11 Responses to Fun Home and Are You My Mother?

  1. I’ve known about Allison for years, and was honored to be part of the Amazon Bookstore Collective with her in Minneapolis three decades back. Not only are these books wonderful, but her long running comic series Dykes to Watch Out For is a great way to see the history of how things “used to be back in the day……” and how Madwimmin Books (aka Amazon Womens’ Bookstore) was

    • Teresa says:

      That’s so cool to have that connection to her!
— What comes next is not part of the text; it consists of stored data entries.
-- ==== Sys2Proof/Tests/Slice0.lean ====
section
/-! SUPPORT. Tests: ill-formed terms refused, the spec's own numbers, frames written out byte by byte,
one step of many commands, and for every statement with hypotheses states that meet them. -/

namespace Sys2Proof.Tests

-- The tests are checked one after another: side by side, so many waiting threads outgrow the memory limit.
set_option Elab.async false

open Sys2Proof Sys2Proof.Machine

/-! ### Ill-formed terms -/

theorem test_frame_of_41_arguments_refused :
    (Instr.readLive .plant (List.replicate 41 0)).wellFormed = false := by decide +kernel

/-- A pulse may fall in a lengthened second, of 1,010 ms at the most (R40). -/
theorem test_phase_1000_refused :
    (Instr.readTime .plant [] 1000).wellFormed = false ∧
      (Instr.trefPulse 1010).wellFormed = true ∧
      (Instr.trefPulse 1011).wellFormed = false := by decide +kernel

theorem test_known_code_is_no_unknown_code :
    (Instr.failedFrame .plant (.unknownCode 0x24)).wellFormed = false ∧
      (Instr.failedFrame .plant (.unknownCode 0x7F)).wellFormed = true := by decide +kernel

theorem test_nine_attempts_refused :
    (Instr.pfailActive (List.replicate 9 .verified)).wellFormed = false := by decide +kernel

theorem test_scan_slot_10_refused :
    (Instr.scanSlot 10 (List.replicate 32 4000)).wellFormed = false := by decide +kernel

theorem test_31_readings_refused :
    (Instr.scanSlot 0 (List.replicate 31 4000)).wellFormed = false := by decide +kernel

theorem test_reading_above_25000_refused :
    (Instr.scanSlot 0 (List.replicate 32 25001)).wellFormed = false ∧
      (Instr.selfCheckEnd 25001 12000).wellFormed = false := by decide +kernel

theorem test_status_line_16_refused : (Instr.statusLineActive 16).wellFormed = false := by decide +kernel

theorem test_three_stacks_of_pins_refused :
    (Instr.samplingPoint (List.replicate 3 .allOff)).wellFormed = false := by decide +kernel

/-! ### The check word and the frames of R164, R167 and R183 -/

/-- The check word of the ASCII text "123456789", as R167 gives it. -/
theorem test_check_word :
    checkWord [0x31, 0x32, 0x33, 0x34, 0x35, 0x36, 0x37, 0x38, 0x39] = 0x29B1 := by decide +kernel

theorem test_link_status_frame :
    decodeFrame .plant 0 [] [0xC3, 0x01, 0x00, 0x2E, 0x3E] = some (.linkStatus .plant []) := by decide +kernel

/-- 2031-03-14 at counter 984,587,920, the phase 500 ms, from the operator link. -/
theorem test_set_time_frame :
    decodeFrame .operator 7 []
      [0xC3, 0x24, 0x06, 0x3A, 0xAF, 0x9E, 0x90, 0x01, 0xF4, 0x82, 0x5B] = some (.setTime .operator [0x3A, 0xAF, 0x9E, 0x90, 0x01, 0xF4] 7) := by decide +kernel

theorem test_erase_archive_frame :
    decodeFrame .inspection 0 [] [0xC3, 0x62, 0x00, 0x70, 0x47] =
      some (.eraseArchive .inspection []) := by decide +kernel

theorem test_set_stack_signals_frame :
    decodeFrame .plant 0 [] [0xC3, 0x11, 0x04, 0x02, 0x01, 0x01, 0x00, 0x31, 0x5B] =
      some (.setStackSignals .plant [0x02, 0x01, 0x01, 0x00]) := by decide +kernel

theorem test_unknown_code_frame :
    decodeFrame .plant 0 [] [0xC3, 0x7F, 0x00, 0x05, 0x68] =
      some (.failedFrame .plant (.unknownCode 0x7F)) := by decide +kernel

theorem test_wrong_check_frame :
    decodeFrame .plant 0 [] [0xC3, 0x01, 0x00, 0x2E, 0x3F] = some (.failedFrame .plant .check) := by
  decide +kernel

/-- Bytes before the lead byte are ignored, and a frame without it is none (R167). -/
theorem test_bytes_before_the_lead_byte :
    decodeFrame .plant 0 [] [0x01, 0xFF, 0xC3, 0x01, 0x00, 0x2E, 0x3E] =
        some (.linkStatus .plant []) ∧
      decodeFrame .plant 0 [] [0x01, 0x00, 0x2E, 0x3E] = none := by decide +kernel

/-- The lengths of R185 and R186: READ CONFIG ACTIVE, LINK STATUS, READ TIME by its fields, READ LIVE. -/
theorem test_block_lengths :
    (activeBlock .factory).length = 1265 ∧ (linkStatusBlock .reset .plant).length = 33 ∧
      (tallyDeviceBlock (.blank .opened (some 2031))).length = 40 := by decide +kernel

/-! ### Numbers that the spec works out -/

/-- R1: 10,972.5 and 3,412.249; -2.5 and 2.5. -/
theorem test_rounding :
    roundHalfUp 21945 2 = 10973 ∧ roundHalfUp 3412249 1000 = 3412 ∧
      roundHalfAway (-5) 2 = -3 ∧ roundHalfAway 5 2 = 3 := by decide +kernel

/-- R65 and R66: m = 3,700 at range 50,000 gives -938; with a = -150 and b = 10,450 the value is -1,130, and 0
after its clamp. -/
theorem test_scaling_and_calibration :
    scale 3700 50000 = -938 ∧ scale 3600 50 = -1 ∧ scale 20500 1000000 = 1031250 ∧
      clampValue (-150 + roundHalfAway (10450 * -938) 10000) = 0 := by decide +kernel

/-- The extremes of the dry basis and of the oxygen reference (R69, R70). -/
theorem test_dry_and_reference_factors :
    dryValue 7000 3000 = 10000 ∧ dryValue 7000 4000 = 10000 ∧ dryValue 7000 0 = 7000 ∧
      referenceValue 100 300 2000 2100 = 1800 := by decide +kernel

/-- 2031-03-14 (R36), the first day, and the last day that the counter reaches. -/
theorem test_day_numbers :
    dayNumber 2031 3 14 = some 11395 ∧ dayNumber 2000 1 1 = some 0 ∧
      dayNumber 2136 2 7 = some 49710 ∧ dayNumber 2136 2 8 = none ∧
      dayNumber 2031 2 29 = none := by decide +kernel

theorem test_years :
    yearOfDay 11395 = 2031 ∧ yearOfDay 365 = 2000 ∧ yearOfDay 366 = 2001 ∧
      isFirstOfYear 366 = true ∧ isLastOfYear 365 = true := by decide +kernel

/-- R88: 1,800 regulated seconds need 1,200 valid ones, and 600 need 400. -/
def oneSecond (op valid : Nat) : Accumulator :=
  { Accumulator.fresh false false 0 with secsOp := op, validReg := valid }
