-- ==== Sys2Proof/Machine/Operands.lean ====
section
/-! DEFINITION. The operands of the commands (spec R73), read from the interface registers and byte spaces when a command
starts (R37), and the conditions the spec puts on them. -/

namespace Sys2Proof.Machine

/-- R111: the key lengths that are valid. -/
def keyLengthValid (n : Nat) : Bool := n == 16 || n == 24 || n == 32

/-- The key operand as words, K'[i] = BE32(KEYIN, 4i) for i < KEYLEN div 4 (R112). -/
def keyOperand (s : State) : List Word := (List.range (s.keylen / 4)).map (be32 s.keyin.toList)

/-- The IV as four big-endian words (R132). -/
def ivOperand (s : State) : Quad :=
  ⟨be32 s.ivin.toList 0, be32 s.ivin.toList 1, be32 s.ivin.toList 2, be32 s.ivin.toList 3⟩

/-- The block at byte address `a` as four big-endian words (R133). -/
def readBlock (m : Memory) (a : Nat) : Quad :=
  ⟨m.readWord a, m.readWord (a + 4), m.readWord (a + 8), m.readWord (a + 12)⟩

/-- The block store of R138 at byte address `a`. -/
def writeBlock (m : Memory) (a : Nat) (p : Quad) : Memory :=
  (((m.writeWord a p.w0).writeWord (a + 4) p.w1).writeWord (a + 8) p.w2).writeWord (a + 12) p.w3

/-- The contract of DECRYPT on its buffer operands (R56). -/
def bufferContract (s : State) : Bool := s.offset ≤ s.inLen && (s.inLen - s.offset) % 16 == 0

/-- The number of blocks of a DECRYPT (R140). -/
def blockCount (s : State) : Nat := (s.inLen - s.offset) / 16

end Sys2Proof.Machine
end

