-- ==== Sys2Proof/Laws/Bits.lean ====
section
/-! SUPPORT. Bytes in words: taking a word apart and putting it together, and how XOR, rotation and shifts act on bytes. -/

namespace Sys2Proof.Machine

theorem getLsbD_byteAt (w : Word) (n i : Nat) :
    (byteAt w n).getLsbD i = (decide (i < 8) && w.getLsbD (8 * n + i)) := by
  simp [byteAt, BitVec.getLsbD_extractLsb']

theorem getLsbD_wordOf (a b c d : Byte) (i : Nat) :
    (wordOf a b c d).getLsbD i =
      if i < 8 then d.getLsbD i else if i < 16 then c.getLsbD (i - 8)
      else if i < 24 then b.getLsbD (i - 16) else a.getLsbD (i - 24) := by
  show (a ++ b ++ c ++ d : BitVec (8 + 8 + 8 + 8)).getLsbD i = _
  simp only [BitVec.getLsbD_append, Nat.sub_sub]
  split_ifs <;> first | rfl | omega

@[simp] theorem byteAt_wordOf_three (a b c d : Byte) : byteAt (wordOf a b c d) 3 = a := by
  refine BitVec.eq_of_getLsbD_eq fun i hi => ?_
  rw [getLsbD_byteAt, getLsbD_wordOf, if_neg (by omega), if_neg (by omega), if_neg (by omega)]
  simp [hi]

@[simp] theorem byteAt_wordOf_two (a b c d : Byte) : byteAt (wordOf a b c d) 2 = b := by
  refine BitVec.eq_of_getLsbD_eq fun i hi => ?_
  rw [getLsbD_byteAt, getLsbD_wordOf, if_neg (by omega), if_neg (by omega), if_pos (by omega)]
  simp [hi]

@[simp] theorem byteAt_wordOf_one (a b c d : Byte) : byteAt (wordOf a b c d) 1 = c := by
  refine BitVec.eq_of_getLsbD_eq fun i hi => ?_
  rw [getLsbD_byteAt, getLsbD_wordOf, if_neg (by omega), if_pos (by omega)]
  simp [hi]

@[simp] theorem byteAt_wordOf_zero (a b c d : Byte) : byteAt (wordOf a b c d) 0 = d := by
  refine BitVec.eq_of_getLsbD_eq fun i hi => ?_
  rw [getLsbD_byteAt, getLsbD_wordOf, if_pos (by omega)]
  simp [hi]

/-- A word is the word of its bytes. -/
theorem wordOf_byteAt (w : Word) : wordOf (byteAt w 3) (byteAt w 2) (byteAt w 1) (byteAt w 0) = w := by
  refine BitVec.eq_of_getLsbD_eq fun i hi => ?_
  simp only [getLsbD_wordOf, getLsbD_byteAt]
  split_ifs with h1 h2 h3
  · simp [h1]
  · rw [show 8 * 1 + (i - 8) = i by omega]; simp; omega
  · rw [show 8 * 2 + (i - 16) = i by omega]; simp; omega
  · rw [show 8 * 3 + (i - 24) = i by omega]; simp; omega

/-- Two words with the same four bytes are the same word. -/
theorem word_ext {w w' : Word} (h3 : byteAt w 3 = byteAt w' 3) (h2 : byteAt w 2 = byteAt w' 2)
    (h1 : byteAt w 1 = byteAt w' 1) (h0 : byteAt w 0 = byteAt w' 0) : w = w' := by
  rw [← wordOf_byteAt w, ← wordOf_byteAt w', h3, h2, h1, h0]

@[simp] theorem byteAt_xor (w w' : Word) (n : Nat) : byteAt (w ^^^ w') n = byteAt w n ^^^ byteAt w' n := by
  refine BitVec.eq_of_getLsbD_eq fun i hi => ?_
  rw [BitVec.getLsbD_xor, getLsbD_byteAt, getLsbD_byteAt, getLsbD_byteAt, BitVec.getLsbD_xor]
  simp [hi]

/-- XOR of words is XOR of their bytes. -/
theorem wordOf_xor (a b c d a' b' c' d' : Byte) :
    wordOf a b c d ^^^ wordOf a' b' c' d' = wordOf (a ^^^ a') (b ^^^ b') (c ^^^ c') (d ^^^ d') := by
  apply word_ext <;> simp

/-- Rotating a word right by a byte. -/
theorem rotateRight_wordOf (a b c d : Byte) : (wordOf a b c d).rotateRight 8 = wordOf d a b c := by
  refine BitVec.eq_of_getLsbD_eq fun i hi => ?_
  simp only [BitVec.getLsbD_rotateRight, getLsbD_wordOf]
  rcases Nat.lt_or_ge i 24 with h | h
  · have : i < 32 - 8 % 32 := by omega
    simp only [this, decide_true, cond_true]
    split_ifs <;> first | omega | (congr 1; omega)
  · have : ¬ i < 32 - 8 % 32 := by omega
    simp only [this, decide_false, cond_false, hi, decide_true, Bool.true_and, show i - (32 - 8 % 32) = i - 24 by omega]
    split_ifs <;> first | rfl | omega | contradiction

/-- The first byte of a word widened and shifted to its place. -/
theorem wordOf_eq_shifts (a b c d : Byte) :
    (zext32 a <<< 24) ||| (zext32 b <<< 16) ||| (zext32 c <<< 8) ||| zext32 d = wordOf a b c d := by
  refine BitVec.eq_of_getLsbD_eq fun i hi => ?_
  simp only [getLsbD_wordOf, zext32, BitVec.getLsbD_or, BitVec.getLsbD_shiftLeft, BitVec.getLsbD_setWidth]
  split_ifs with h1 h2 h3
  · simp [hi, h1, show i < 16 by omega, show i < 24 by omega]
  · simp [hi, h1, h2, show i < 24 by omega, show i - 8 < 32 by omega, BitVec.getLsbD_of_ge d i (by omega)]
  · simp [hi, h1, h2, h3, show i - 8 < 32 by omega, show i - 16 < 32 by omega, BitVec.getLsbD_of_ge d i (by omega),
      BitVec.getLsbD_of_ge c (i - 8) (by omega)]
  · simp [hi, h1, h2, h3, show i - 8 < 32 by omega, show i - 16 < 32 by omega, show i - 24 < 32 by omega,
      BitVec.getLsbD_of_ge d i (by omega), BitVec.getLsbD_of_ge c (i - 8) (by omega),
      BitVec.getLsbD_of_ge b (i - 16) (by omega)]

end Sys2Proof.Machine
end

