-- ==== Sys2Proof/Laws/Commands.lean ====
section
/-! SUPPORT. What each meaning and each step can do, said once; and the block loop in closed form. -/

namespace Sys2Proof.Machine

/-- Everything an EXPANDKEY that goes on can do (R110). -/
theorem execExpandkey_next {s t : State} (h : execExpandkey s = .next t) :
    s.destroyed = false ∧
      ((keyLengthValid s.keylen = false ∧ t = { s with err := errInvalidKeySize }) ∨
       (keyLengthValid s.keylen = true ∧ sameKey s.key (keyOperand s) = true ∧ t = { s with err := 0 }) ∨
       (keyLengthValid s.keylen = true ∧ sameKey s.key (keyOperand s) = false ∧
         t = { expandKey (keyOperand s) s with err := 0 })) := by
  unfold execExpandkey at h
  split at h
  · cases h
  · rename_i hd
    refine ⟨by simpa using hd, ?_⟩
    split at h
    · rename_i hk
      exact .inl ⟨by simpa using hk, by cases h; rfl⟩
    · rename_i hk
      split at h
      · rename_i hs
        exact .inr (.inl ⟨by simpa using hk, hs, by cases h; rfl⟩)
      · rename_i hs
        exact .inr (.inr ⟨by simpa using hk, by simpa using hs, by cases h; rfl⟩)

/-- Everything a DECRYPT that goes on can do (R130). -/
theorem execDecrypt_next {strip : Bool} {s t : State} (h : execDecrypt strip s = .next t) :
    s.destroyed = false ∧ bufferContract s = true ∧
      t = { releaseWork (stripIf strip (decryptBlocks s)) with err := 0 } := by
  unfold execDecrypt at h
  split at h
  · cases h
  · rename_i hd
    split at h
    · cases h
    · rename_i hb
      exact ⟨by simpa using hd, by simpa using hb, by cases h; rfl⟩

/-- What a DECRYPT writes, whatever its form: OUT, OUT_LEN, the working registers, ERR and the count of free values. -/
theorem execDecrypt_frame {strip : Bool} {s t : State} (h : execDecrypt strip s = .next t) :
    t = { s with outMem := t.outMem, outLen := t.outLen, work := t.work, draws := t.draws, err := 0 } := by
  obtain ⟨-, -, rfl⟩ := execDecrypt_next h
  rw [stripIf_frame, decryptBlocks_frame]
  rfl

/-- Everything DESTROY does (R160). -/
theorem execDestroy_next {s t : State} (h : execDestroy s = .next t) :
    t = { s with
      tables := clearTables s.tables, key := clearKey, work := clearWork s.work, outMem := [], outLen := 0,
      tablesReady := false, keyLoaded := false, destroyed := true, err := 0 } := by
  cases h
  rfl

/-- Everything a step that goes on can do: a command, an illegal command, the host's next access, or idleness. -/
theorem step_next {s t : State} (h : step s = .next t) :
    (∃ b i, s.cmd = some b ∧ decodeCmd b = .ok i ∧ exec i { s with cmd := none } = .next t) ∨
    (∃ b e, s.cmd = some b ∧ decodeCmd b = .error e ∧ t = { s with cmd := none, err := errIllegalCommand }) ∨
    (∃ x xs, s.cmd = none ∧ s.host = x :: xs ∧ hostAccess x { s with host := xs } = .next t) ∨
    (s.cmd = none ∧ s.host = [] ∧ t = s) := by
  unfold step State.takeCmd at h
  cases hc : s.cmd with
  | some b =>
    simp only [hc, Option.map_some, runCommand] at h
    cases hd : decodeCmd b with
    | ok i => exact .inl ⟨b, i, rfl, hd, by simpa only [hd] using h⟩
    | error e =>
      simp only [hd] at h
      exact .inr (.inl ⟨b, e, rfl, hd, by cases h; rfl⟩)
  | none =>
    simp only [hc, Option.map_none, hostTurn] at h
    cases hh : s.host with
    | nil =>
      simp only [hh] at h
      exact .inr (.inr (.inr ⟨rfl, rfl, by cases h; rfl⟩))
    | cons x xs => exact .inr (.inr (.inl ⟨x, xs, rfl, rfl, by simpa only [hh] using h⟩))

/-- The address of the block loop after `n` blocks. -/
theorem blockLoop_off (n : Nat) (s : State) : (blockLoop n s).work.off = s.work.off + 16 * n := by
  induction n generalizing s with
  | zero => rfl
  | succ n ih =>
    rw [blockLoop, ih, blockStep_work_off]
    omega

/-- The chain value of block `i` of a loop: V at its start for the first, the ciphertext block before it for the rest
(R139). -/
def chainOf (s : State) (i : Nat) : Quad :=
  if i = 0 then s.work.v else readBlock s.inMem (s.work.off + 16 * (i - 1))

/-- The plaintext block `i` of a loop (R141): the inverse cipher of the block, XORed with the chain value. -/
def plainOf (s : State) (i : Nat) : Quad :=
  (cipherBlock s.tables s.key (readBlock s.inMem (s.work.off + 16 * i))).xor (chainOf s i)

/-- One block consumed: block `i` of what is left is block `i + 1` of the whole. -/
theorem plainOf_blockStep (s : State) (i : Nat) : plainOf (blockStep s) i = plainOf s (i + 1) := by
  have ha : s.work.off + 16 + 16 * i = s.work.off + 16 * (i + 1) := by omega
  have hc : chainOf (blockStep s) i = chainOf s (i + 1) := by
    unfold chainOf
    cases i with
    | zero => simp
    | succ i =>
      simp only [Nat.add_eq_zero_iff, Nat.one_ne_zero, and_false, if_false, blockStep_inMem, blockStep_work_off,
        Nat.add_sub_cancel]
      congr 1
      omega
  simp only [plainOf, hc, blockStep_tables, blockStep_key, blockStep_inMem, blockStep_work_off, ha]

theorem wf_blockStep {s : State} (h : s.outMem.wf) : (blockStep s).outMem.wf := by
  rw [blockStep_outMem]
  exact wf_writeBlock h _ _

theorem wf_blockLoop {s : State} (h : s.outMem.wf) (n : Nat) : (blockLoop n s).outMem.wf := by
  induction n generalizing s with
  | zero => exact h
  | succ n ih => exact ih (wf_blockStep h)

/-- The block loop in closed form (R140, R141): byte `j` of plaintext block `i` stands at OFF + 16 i + j, and every other
byte of OUT is as it was. -/
theorem read_blockLoop {s : State} (h : s.outMem.wf) (n a : Nat) :
    (blockLoop n s).outMem.read a =
      if s.work.off ≤ a ∧ a < s.work.off + 16 * n
      then (plainOf s ((a - s.work.off) / 16)).bytes.getD ((a - s.work.off) % 16) 0
      else s.outMem.read a := by
  induction n generalizing s with
  | zero =>
    rw [if_neg (by omega)]
    rfl
  | succ n ih =>
    rw [blockLoop, ih (wf_blockStep h), blockStep_work_off]
    by_cases h1 : s.work.off + 16 ≤ a ∧ a < s.work.off + 16 + 16 * n
    · rw [if_pos h1, if_pos (by omega), plainOf_blockStep,
        show (a - s.work.off) / 16 = (a - (s.work.off + 16)) / 16 + 1 by omega,
        show (a - s.work.off) % 16 = (a - (s.work.off + 16)) % 16 by omega]
    · rw [if_neg h1, blockStep_outMem, read_writeBlock h]
      by_cases h2 : s.work.off ≤ a ∧ a < s.work.off + 16
      · rw [if_pos h2, if_pos (by omega), show (a - s.work.off) / 16 = 0 by omega,
          show (a - s.work.off) % 16 = a - s.work.off by omega]
        simp [plainOf, chainOf]
      · rw [if_neg h2, if_neg (by omega)]

/-- The rows a schedule loop adds leave the rows before them alone. -/
theorem scheduleLoop_prefix (tb : Tables) (nk n : Nat) (ks : List Word) :
    ∃ rest, scheduleLoop tb nk n ks = ks ++ rest ∧ rest.length = n := by
  induction n generalizing ks with
  | zero => exact ⟨[], by simp [scheduleLoop]⟩
  | succ n ih =>
    obtain ⟨rest, h, hl⟩ := ih (ks ++ [scheduleRow tb nk ks.length ks])
    exact ⟨scheduleRow tb nk ks.length ks :: rest, by simp [scheduleLoop, h], by simp [hl]⟩

@[simp] theorem length_scheduleLoop (tb : Tables) (nk n : Nat) (ks : List Word) :
    (scheduleLoop tb nk n ks).length = ks.length + n := by
  obtain ⟨rest, h, hl⟩ := scheduleLoop_prefix tb nk n ks
  simp [h, hl]

/-- A schedule has 4 * (Nk + 7) rows (R114). -/
@[simp] theorem length_schedule (tb : Tables) (key : List Word) : (schedule tb key).length = scheduleRows key.length := by
  simp only [schedule, length_scheduleLoop, scheduleRows]
  omega

@[simp] theorem length_invSchedule (tb : Tables) (ks : List Word) : (invSchedule tb ks).length = ks.length := by
  simp [invSchedule]

/-- The words written stand first in the cells. -/
theorem overwrite_take {n : Nat} (cells : Vector Word n) (ws : List Word) (h : ws.length ≤ n) :
    (overwrite cells ws).toList.take ws.length = ws := by
  have : (overwrite cells ws).toList = (ws ++ cells.toList.drop ws.length).take n := rfl
  rw [this, List.take_take, Nat.min_eq_left h, List.take_left']
  rfl

/-- A full expansion leaves the key as KEY, and both schedules derived from it, whatever the cells held before (R27,
R114). -/
theorem expandedKey_derived (tb : Tables) (k : KeyState) {key : List Word}
    (h : key.length = 4 ∨ key.length = 6 ∨ key.length = 8) :
    (expandedKey tb k key).words = key ∧ (expandedKey tb k key).derived tb := by
  have rows : scheduleRows key.length ≤ Config.scheduleCapacity := by
    rcases h with h | h | h <;> rw [h] <;> decide
  have hw : (expandedKey tb k key).words = key :=
    overwrite_take k.keyCells key (by rcases h with h | h | h <;> rw [h] <;> decide)
  have hk : (expandedKey tb k key).ks = schedule tb key := by
    have := overwrite_take k.ksCells (schedule tb key) (by rw [length_schedule]; exact rows)
    rwa [length_schedule] at this
  have hi : (expandedKey tb k key).invks = invSchedule tb (schedule tb key) := by
    have := overwrite_take k.invksCells (invSchedule tb (schedule tb key))
      (by rw [length_invSchedule, length_schedule]; exact rows)
    rwa [length_invSchedule, length_schedule] at this
  exact ⟨hw, .inr ⟨h, rfl, by rw [hw, hk], by rw [hi, hk]⟩⟩

end Sys2Proof.Machine
end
This was my first time reading any of her work, but I’ve heard great things about Dykes to Watch Out For.

  2. Deb says:

    Have not read Are You My Mother, but I loved Fun Home. One of the funniest and yet saddest moments in the book is when Bechdel can’t figure out why everyone else thinks The Addams Family is so funny because to her living in an ornate gothic mansion is a normal thing. I also loved the line, a person becomes middle-aged the day they realize they will never read Remembrance of Things Passed.

    • Teresa says:

      I enjoyed that Addams Family bit, too. And I loved that throughout she was able to make the story sad and funny, and that’s true of both books—there are so many feelings expressed simultaneously.

  3. I think the more you remember dreams, the more you remember dreams. It’s a habit you get into, more than anything else. Dream analysis always seems like a very fuzzy branch of psychoanalysis — not that there isn’t cool symbolism to be had in dreams (my subconscious can be very clever!), but using them as a proper tool of analysis seems airy-fairy mystical in a way I don’t like, as if a therapist were using Tarot cards.

    ANYWAY. Bechdel is awesome. I got Fun Home for three dollars at a book sale recently! :D

    • Teresa says:

      The night after I wrote this, I actually had an extremely vivid dream that I remembered in some detail the next day. But my dreams are weirdly mundane, without a lot of symbolic objects and stuff that I can remember. The weirdness is more in leaps in time and people transforming from one person to another–stuff like that. As for cleverness, I’m annoyed that my subconscious wrote a very clever book and didn’t force it into my conscious so I could write it myself. (I’m choosing to believe the book I dreamed up was clever.) I’ve heard people say that flying or falling or whatever in dreams always have particular meanings, but I tend to wonder if that’s true. It seems like those things might have a different meanings to different people, even if some meanings are pretty common. But I can see how trying to figure out the meaning might be useful in therapy, as long as there’s no pressure to hew to a particular reading.

      • Deb says:

        A wise friend once told me, “It’s not what you dream about but how you interpret what you dream about that matters.”

      • Well, I will just say this: My sister one time mentioned that she kept a dream journal for a month and started finding recurring motifs in her dreams? And I got jealous that she had recurring motifs so I kept a dream journal for a while too. And the more days I really tried to remember my dreams, the better I remembered them and the more I found that images and symbols recurred. I don’t know what they meant but at least they were interesting! (I dream about trains a lot. Like, a lot. Missing trains, catching trains at the last second, sitting on trains waiting for them to start, reading a book on trains.)

  4. I hadn’t heard that Bechdel did a memoir about her mother too, I need to track that down and read it!

  5. Art Deco says:

    I had wondered how Bechdel’s family felt about her earlier memoir, and there’s some good conversation about that, including a great phone conversation with Bechdel’s mother about the ruthlessness of the memoir writer.

    Bechdel’s sister-in-law offered a condemnatory online review and seems to have been the only one to have read it critically. Alison Bechdel’s whole shtick is a dubious bit of business.